The "problem" is that ggplot also takes care of the transformation/reduction
step for you.

For example, a KDE plot can source potentially a limitless amount of data
while still generating a very simple plot. Likewise for most smoothers.

However, if I have to produce the kde/smoothed line myself, I lose almost all
advantages of using ggplot (I have to manually calculate the visual density,
scaling and attaching labels is another PITA).

On top of that, as other have said, ggplot really struggles already with
thousands of entries. A simple 5x5 faceted scatterplot with ~10k points might
take seconds to render on recent hardware. When I plot data interactively for
exploration, I might do this hundreds of times a day. I lose all the
convenience just in the time wasted for rendering.

------
minimaxir
I've spent a _lot_ of time working with ggplot2 for making advanced data
visualizations. For reference, I wrote a nice tutorial on how ggplot2 can be
used to make nice charts easily and effectively:
[http://minimaxir.com/2015/02/ggplot-
tutorial/](http://minimaxir.com/2015/02/ggplot-tutorial/)

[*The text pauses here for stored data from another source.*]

/-- The kind of an unassigned entry is that of the first drain that names it (R268). -/
def kindAssigned (s : State) (q : Nat) (r : Rec) : State :=
  let n := (s.queue q).part
  let e := s.entry n r.dTid
  if r.dKind ≠ 0 ∧ e.kind = 0 then s.setEntry n r.dTid { e with kind := r.dKind } else s

/-- The array whose pipeline a drain has taken. -/
def Mxa.piped (m : Mxa) (c : CmdRef) (r : Rec) : Mxa :=
  { (if r.isFlush then m else m.setBank r.dBank { m.bank r.dBank with st := .draining }) with drainWait := some ⟨c, r.at_⟩ }

/-- The state in which a drain has taken the pipeline. -/
def drainPiped (s : State) (p : Nat) (c : CmdRef) (r : Rec) : State :=
  setMxa (kindAssigned (mxaTake s p c) c.q r) p (((mxaTake s p c).core p).mxa.piped c r)

theorem drainHead_of_choice {s : State} {p : Nat} {c : CmdRef} {r : Rec} (pick : drainChoice s p = some c)
    (found : findRec s c = some r) (dt : Nat) (words : List Nat) (busy : Bool) : drainHead s dt p words busy =
      let h := if busy then drainBank (s.core p).mxa c.q r else drainStart s p c.q r
      if h ≠ 0 then complete (drainRefused s p c r h) c { status := h, cold := drainsCold (drainRefused s p c r h) c.q r }
      else if busy then s
      else if r.isFlush && (((mxaTake s p c).core p).mxa.peatAt r.dEntry).st == .empty then
        let w := wispOffer (mxaTake s p c) p c.q r []
        drainEnd w.1 p c r { wisp := w.2, cold := drainsCold (mxaTake s p c) c.q r }
      else if drainCan (drainPiped s p c r) p c.q r then sramSweep (drainGo (drainPiped s p c r) dt p words c r)
      else drainPiped s p c r := by
  unfold drainHead
  dsimp only
  split
  · next none => cases pick.symm.trans (show drainChoice s p = Option.none from none)
  · next d some =>
    obtain rfl : c = d := Option.some.inj (pick.symm.trans some)
    simp only [found]
    rfl

theorem mxa_drainRefused (s : State) (p : Nat) (c : CmdRef) (r : Rec) (h : Nat) : ∃ peat,
    ((drainRefused s p c r h).core p).mxa = { (s.core p).mxa.taken c with peat := peat } := by
  simp only [drainRefused]
  split
  · exact ⟨_, (mxa_setMxa ..).trans (congrArg (fun m => m.setPeat r.dEntry {}) (mxa_mxaTake s p c))⟩
  · exact ⟨_, mxa_mxaTake s p c⟩

theorem drainRefused_others (s : State) (p : Nat) (c : CmdRef) (r : Rec) (h : Nat) :
    (drainRefused s p c r h).mem = s.mem ∧ (drainRefused s p c r h).numx = s.numx
      ∧ (drainRefused s p c r h).queues = (mxaTake s p c).queues := by
  simp only [drainRefused]
  split <;> exact ⟨rfl, rfl, rfl⟩

theorem drainRefused_sameScales (s : State) (p : Nat) (c : CmdRef) (r : Rec) (h : Nat) :
    SameScales s (drainRefused s p c r h) := by
  obtain ⟨-, numx, queues⟩ := drainRefused_others s p c r h
  exact ⟨by rw [numx], fun q => by rw [State.queue, queues]; exact (mxaTake_sameScales s p c).part q⟩

theorem kindAssigned_others (s : State) (q : Nat) (r : Rec) :
    (kindAssigned s q r).mem = s.mem ∧ (kindAssigned s q r).cores = s.cores := by
  simp only [kindAssigned]
  split <;> exact ⟨rfl, rfl⟩

theorem mxa_drainPiped (s : State) (p : Nat) (c : CmdRef) (r : Rec) :
    ((drainPiped s p c r).core p).mxa = ((s.core p).mxa.taken c).piped c r := by
  rw [drainPiped, mxa_setMxa, mxa_mxaTake]

theorem mem_drainPiped (s : State) (p : Nat) (c : CmdRef) (r : Rec) : (drainPiped s p c r).mem = s.mem :=
  (kindAssigned_others (mxaTake s p c) c.q r).1

@[simp] theorem piped_drainWait (m : Mxa) (c : CmdRef) (r : Rec) : (m.piped c r).drainWait = some ⟨c, r.at_⟩ := rfl

@[simp] theorem piped_peat (m : Mxa) (c : CmdRef) (r : Rec) : (m.piped c r).peat = m.peat := by
  unfold Mxa.piped
  split
  · rfl
  · exact setBank_peat ..

theorem bank_piped (m : Mxa) (c : CmdRef) {r : Rec} (h : r.isFlush = false) :
    (m.piped c r).bank r.dBank = { m.bank r.dBank with st := .draining } := by
  simp only [Mxa.piped, h, Bool.false_eq_true, if_false]
  exact bank_setBank_same m r.dBank _

section
variable {s : State} {p : Nat} {c : CmdRef} {r : Rec} (pick : drainChoice s p = some c) (found : findRec s c = some r)
  (dt : Nat) (words : List Nat)
include pick found

/-- R83, R84, R106: a drain that fails its checks completes with their status. -/
theorem drainHead_refuses {busy : Bool} {h : Nat} (hh : h = if busy then drainBank (s.core p).mxa c.q r else drainStart s p c.q r)
    (fails : h ≠ 0) : drainHead s dt p words busy
      = complete (drainRefused s p c r h) c { status := h, cold := drainsCold s c.q r } := by
  rw [drainHead_of_choice pick found]
  simp only [← hh, if_pos fails, (drainRefused_sameScales s p c r h).drainsCold]

theorem drainHead_waits (h : drainBank (s.core p).mxa c.q r = 0) : drainHead s dt p words true = s := by
  rw [drainHead_of_choice pick found]
  simp only [h, if_true, ne_eq, not_true_eq_false, if_false]

/-- R85, R93: a drain that passes takes the pipeline, and reads its rows if it may. -/
theorem drainHead_pipes (h : drainStart s p c.q r = 0)
    (holds : r.isFlush = true → ((s.core p).mxa.peatAt r.dEntry).st ≠ .empty) : drainHead s dt p words false =
      if drainCan (drainPiped s p c r) p c.q r = true then sramSweep (drainGo (drainPiped s p c r) dt p words c r)
      else drainPiped s p c r := by
  have full : (r.isFlush && (((mxaTake s p c).core p).mxa.peatAt r.dEntry).st == .empty) = false := by
    rw [mxa_mxaTake, Bool.and_eq_false_imp]
    exact fun flush => beq_false_of_ne (holds flush)
  rw [drainHead_of_choice pick found]
  simp only [h, full, Bool.false_eq_true, ne_eq, not_true_eq_false, if_false]
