/-! ### The configuration store (R182) -/

/-- The parameters of the device, with the ranges of R2 and R182. Port modes, positions and capacities stand in the
port records (R50). -/
structure Cfg where
  station : Nat
  groupMask : BitVec 16
  callGroup : Nat
  loopLength : Nat
  exitPoint : Nat
  leg : Vector Nat 32
  hoistAllowance : Nat
  reachLimit : Nat
  quickAccept : Nat
  classBase : Vector Nat 8
  ageGain : Nat
  travelBase : Nat
  markAllow : Nat
  hoistLimit : Nat
  park : Vector (Option Nat) 8
  fallback : Option Nat
  strayClass : Nat
  agingInterval : Nat
  hotMax : Nat
  reserveFloor : Nat
  quietInterval : Nat
  parkDelay : Nat
  lendOrder : LendOrder
  offerWindow : Nat
  reclaimWindow : Nat
  pledgeHold : Nat
  callRetryInterval : Nat
  callRetries : Nat
  departLimit : Nat
  transitLimit : Nat
  askRetry : Nat
  admitWait : Nat
  portWait : Nat
  beaconPeriod : Nat
  freshLimit : Nat
  errThreshold : Nat
  silenceLimit : Nat
  txFailLimit : Nat
  versionPolicy : VersionPolicy
  statusTimeout : Nat
  lostHold : Nat
  deriving DecidableEq, Repr

/-- The defaults of R2 and R182. -/
def Cfg.reset : Cfg where
  station := 0
  groupMask := 0
  callGroup := 63
  loopLength := 2000
  exitPoint := 1900
  leg := Vector.replicate 32 0
  hoistAllowance := 40
  reachLimit := 3000
  quickAccept := 1500
  classBase := #v[0, 500, 1000, 1500, 2000, 2500, 3000, 3500]
  ageGain := 4
  travelBase := 5000
  markAllow := 2
  hoistLimit := 30
  park := Vector.replicate 8 none
  fallback := none
  strayClass := 4
  agingInterval := 10
  hotMax := 1
  reserveFloor := 2
  quietInterval := 300
  parkDelay := 30
  lendOrder := .fixed
  offerWindow := 150
  reclaimWindow := 40
  pledgeHold := 1000
  callRetryInterval := 2000
  callRetries := 3
  departLimit := 60
  transitLimit := 120
  askRetry := 1000
  admitWait := 90
  portWait := 20
  beaconPeriod := 500
  freshLimit := 4
  errThreshold := 31
  silenceLimit := 50
  txFailLimit := 8
  versionPolicy := .ignore
  statusTimeout := 1000
  lostHold := 10

/-! ### Command Port Controller -/

/-- The fields of a notice, by kind (11.5). `senderTag` is present where the job named carries one: the mark
TAG_REMAPPED (R21). -/
inductive NoticeBody where
  | jobDone (tag : Nat) (senderTag : Option Nat) (vehicle movesDone : Nat)
  | jobHanded (tag : Nat) (senderTag : Option Nat) (vehicle station : Nat)
  | jobCancelled (tag : Nat) (senderTag : Option Nat)
  | jobFailed (tag : Nat) (senderTag : Option Nat) (vehicle : Nat) (reason : FailReason) (carrier : Nat)
  | jobRedirected (tag : Nat) (senderTag : Option Nat) (vehicle : Nat) (reason : RedirectReason) (going : Dest)
  | noLender (tag : Nat) (senderTag : Option Nat) (call : CallId)
  | vehicleFault (vehicle : Nat) (reason : FaultReason)
  | vehicleLost (vehicle : Nat) (reason : LostReason)
  | ownerConflict (vehicle : Nat) (owner : Option Nat)
  | stray (vehicle : Nat) (owner : Option Nat) (tag : Option Nat) (carrier : Nat)
  | strayRefused (vehicle : Nat) (owner : Option Nat)
  | inboundOverdue (vehicle station : Nat) (tag senderTag : Option Nat)
  | inboundLost (vehicle station : Nat) (tag senderTag : Option Nat)
  | portMismatch (tag : Nat) (senderTag : Option Nat) (port : Nat)
  | lineSwitch (line : Line) (cause : SwitchCause)
  | busDegraded (a b : Nat)
  | duplicateStation (level : Level)
  | levelChange (left entered : Level) (cause : Cause)
  | txDrop (kind : Nat) (target : Byte)
  | stopped (discarded : Nat)
  deriving DecidableEq, Repr

/-- A notice: its kind and fields, and the 32-bit timebase count at its queuing (R180). -/
structure Notice where
  body : NoticeBody
  time : Nat
  deriving DecidableEq, Repr

/-- A response record (R179): the command code, the result, the level and the notice count after the command, and
the payload bytes of chapter 11. -/
structure Response where
  code : Byte
  result : ResultCode
  level : Level
  noticeCount : Nat
  payload : List Byte
  deriving DecidableEq, Repr

/-- What a NOTICE_READ response under way carries: whether it carries the head notice, and the overflow flag
(R181). -/
structure NoticeRead where
  carriesNotice : Bool
  carriesOverflow : Bool
  deriving DecidableEq, Repr

/-- The transaction whose command has been taken (R178): its response, and, while a NOTICE_READ response has not
been clocked out to its last byte, what that response carries. -/
structure Transaction where
  response : Response
  noticeRead : Option NoticeRead
  deriving DecidableEq, Repr

/-- The Command Port Controller's state. `raised` is the model's own: the notices of the step under way, which join
the queue at its end in the order of R180; it is empty between steps. -/
structure Cpc where
  level : Level
  isolationCause : Option Cause
  checked : Bool
  notices : List Notice
  overflow : Bool
  transaction : Option Transaction
  raised : List Notice
  deriving DecidableEq, Repr

/-! ### Job Table -/

/-- A job record (R19). -/
structure Job where
  tag : Nat
  senderTag : Option Nat
  carrier : Nat
  cls : Nat
  mode : JobMode
  rearm : Bool
  count : Nat
  reload : Nat
  movesDone : Nat
  source : Source
  dest : Dest
  originalDest : Option Dest
  age : Nat
  callBarred : Bool
  state : JobState
  holdReason : Option HoldReason
  vehicle : Option (Nat × Role)
  reservation : Option Nat
  callLink : Option Nat
  askSeq : Option Byte
  deriving DecidableEq, Repr

/-- The Job Table: its live records in admission order, so that the list of their tags is the admission order list
of R20, and the aging timer (R43). -/
structure JobTable where
  jobs : List Job
  agingDeadline : Option Nat
  deriving DecidableEq, Repr

/-! ### Port Table -/

/-- An entry of a port's wait list: a job whose vehicle stands at the port, and its deadline (R57). -/
structure PortWait where
  tag : Nat
  deadline : Nat
  deriving DecidableEq, Repr

/-- A port record (R50). -/
structure Port where
  mode : PortMode
  position : Nat
  capacity : Nat
  occupied : Nat
  reserved : Nat
  ready : Bool
  waitList : List PortWait
  deriving DecidableEq, Repr

/-- A port record after reset (R62). -/
def Port.reset : Port where
  mode := .off
  position := 0
  capacity := 1
  occupied := 0
  reserved := 0
  ready := false
  waitList := []

/-! ### Vehicle Roster -/

/-- What an EXPECTED record was promised under: a call (kind LENT) or a handover request (kind LADEN) (R64). -/
inductive InboundRef where
  | lent (call : CallId)
  | laden (askSeq : Byte)
  deriving DecidableEq, Repr

/-- The inbound part of an EXPECTED record (R64, R155). -/
structure Inbound where
  station : Nat
  ref : InboundRef
  phase : Phase
  deadline : Nat
  deriving DecidableEq, Repr

/-- The pledge part of a PLEDGED record (R64, R78). -/
structure Pledge where
  caller : Nat
  call : CallId
  holdDeadline : Nat
  deriving DecidableEq, Repr

/-- The lend part of a DEPARTING record, or of a lent vehicle in HOLDING (R64, R79). -/
structure Lend where
  caller : Nat
  call : CallId
  deriving DecidableEq, Repr

/-- The prior state of a LOST record, with its mark "command abandoned" (R68). -/
structure Prior where
  state : VehicleState
  abandoned : Bool
  deriving DecidableEq, Repr

/-- A roster record (R64), with its parking deadline (R86) and its LostHold deadline (R68). `laden` carries the
carrier id. The occupant of a park slot is the record whose `parkSlot` names it. -/
structure Vehicle where
  vehicle : Nat
  state : VehicleState
  position : Option Nat
  laden : Option Nat
  ownerConfirmed : Bool
  target : Option Nat
  currentJob : Option Nat
  nextJob : Option Nat
  parkSlot : Option Nat
  idleSince : Option Nat
  lastStatus : Option Nat
  faultReason : Option FaultReason
  inbound : Option Inbound
  pledge : Option Pledge
  lend : Option Lend
  prior : Option Prior
  parkDeadline : Option Nat
  lostHold : Option Nat
  deriving DecidableEq, Repr

/-- An entry of the pass list: a vehicle and the time at which PASS was sent (R84). -/
structure PassEntry where
  vehicle : Nat
  sentAt : Nat
  deriving DecidableEq, Repr

/-- The Vehicle Roster: its records, in the order of their creation, and the pass list. -/
structure Roster where
  records : List Vehicle
  passList : List PassEntry
  deriving DecidableEq, Repr

/-! ### Feeder Link Controller -/

/-- The commands of the feeder link (R89). -/
inductive FeederCmd where
  | goto (target : Nat)
  | load
  | unload
  | leave (station : Nat)
  | pass
  | adopt
  | halt
  deriving DecidableEq, Repr

/-- A command in flight (R92): its sequence number, the moment its time limit expires, the mark "halt sent", and the
model's own mark `latest`: of a GOTO, that no later GOTO has been requested for the vehicle (R70). -/
structure InFlight where
  cmd : FeederCmd
  seq : BitVec 4
  deadline : Nat
  haltSent : Bool
  latest : Bool
  deriving DecidableEq, Repr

To put the scope of the changes in the 2.0.0 release in perspective, I suspect
that the simple tutorial is now broken, let alone the code for my more
intricate charts. I'm not upset about it through, since all the changes,
especially breaking ones, are well-reasoned and well-documented. Hadley did a
great job of explaining everything.

I'll have to spend some time diving into ggproto.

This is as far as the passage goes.